ASSIGNMENT
Where the string "recallable" shows up in a line of the records, copy that line.

[Start of Attachment]

/-- R148: SET_TIMING with a value outside 1 to 255 fails with BAD_ARGUMENT and changes neither parameter; otherwise both
are written. It is taken halted or not, held or not; no deadline moves, no clock stops and no notice is queued. A recall
that starts and a failure that is counted after it use the new values. -/
def Obligations.SetTimingWritesBothParameters : Prop :=
  ∀ (a0 a1 a2 a3 : Word) (s : State), running 0x000B a0 a1 a2 a3 s →
    let good := 1 ≤ a0.toNat ∧ a0.toNat ≤ 255 ∧ 1 ≤ a1.toNat ∧ a1.toNat ≤ 255
    let written : State :=
      completedWith .done (Vector.replicate 7 0)
        { s with dlu := { s.dlu with recallTimeout := a0.toNat, noticeBackoff := a1.toNat } }
    (¬ good → exec .setTiming s = .next (completedWith .failed #v[4, 0, 0, 0, 0, 0, 0] s))
      ∧ (good → exec .setTiming s = .next written)
      ∧ (∀ i e w, (newRecall i e w written).deadline = s.dlu.holdClock + BitVec.ofNat 32 (10 * a0.toNat))
      ∧ (∀ place e, e.attempts + 1 < 3 →
          (countFailure place e written).nq = s.nq.set place
            { e with
              attempts := e.attempts + 1
              state := .backoff (s.dlu.noticeClock + BitVec.ofNat 32 a1.toNat) })

/-- R14: RETIRE of an OPEN entry makes it RETIRING, without waits, recall or place on either list, and with its holdings,
their modes and their tokens, or frees the slot at once with RESOURCE_FREED set when there are none. Other entries stay
as they were provisioned, and no node's record changes but for its counts and its notice sequence. Of a RETIRING entry
it changes nothing; it fails with BAD_ARGUMENT or NO_RESOURCE. -/
def Obligations.RetireKeepsTheHoldings : Prop :=
  ∀ (a0 a1 a2 a3 : Word) (s : State), running 0x0002 a0 a1 a2 a3 s →
    let fails := fun code : Word =>
      exec .retire s = .next (completedWith .failed #v[code, 0, 0, 0, 0, 0, 0] s)
    (a0 = 0x0000#16 ∨ a0 = 0xFFFF#16 → fails 4)
      ∧ (a0 ≠ 0x0000#16 → a0 ≠ 0xFFFF#16 → lookup a0 s = none → fails 3)
      ∧ ∀ i e, a0 ≠ 0x0000#16 → a0 ≠ 0xFFFF#16 → lookup a0 s = some (i, e) →
        (e.life = .retiring → exec .retire s = .next (completedWith .done (Vector.replicate 7 0) s))
          ∧ (e.life = .opened → ∃ t, exec .retire s = .next t
            ∧ (e.holders = [] → slot i t = none ∧ flagSet .resourceFreed t = true)
            ∧ (e.holders ≠ [] → ∃ e', slot i t = some e' ∧ e'.id = e.id ∧ e'.life = .retiring ∧ e'.queue = []
                ∧ e'.recallSlot = none ∧ e'.shareLimit = e.shareLimit ∧ e'.recallable = e.recallable
                ∧ e'.holders.map (fun h => (h.node, h.mode, h.token))
                  = e.holders.map (fun h => (h.node, h.mode, h.token)))
            ∧ isDeferred i t = false ∧ isRecallPending i t = false
            ∧ (∀ j, j ≠ i → (slot j s = none → slot j t = none)
                ∧ ∀ x, slot j s = some x → ∃ x', slot j t = some x' ∧ x'.id = x.id ∧ x'.life = x.life
                  ∧ x'.shareLimit = x.shareLimit ∧ x'.recallable = x.recallable)
            ∧ (∀ n, keepsRecord (node n s) (node n t)) ∧ t.dlu = s.dlu ∧ t.dir.epoch = s.dir.epoch
            ∧ t.lif = s.lif ∧ t.svp.halted = s.svp.halted ∧ t.svp.cmdState = .done
            ∧ t.svp.results = Vector.replicate 7 0 ∧ flagSet .cmdDone t = true)
          ∧ (e.life = .opened → e.queue = [] → e.recallSlot = none → i ∉ s.dir.deferred → i ∉ s.rct.startList →
            e.holders ≠ [] →
            exec .retire s = .next
              (completedWith .done (Vector.replicate 7 0)
                { s with dir := { s.dir with slots := tset s.dir.slots i (some { e with life := .retiring }) } }))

[End of Attachment]

RESULT OF THIS TASK
                ∧ e'.recallSlot = none ∧ e'.shareLimit = e.shareLimit ∧ e'.recallable = e.recallable
                  ∧ x'.shareLimit = x.shareLimit ∧ x'.recallable = x.recallable)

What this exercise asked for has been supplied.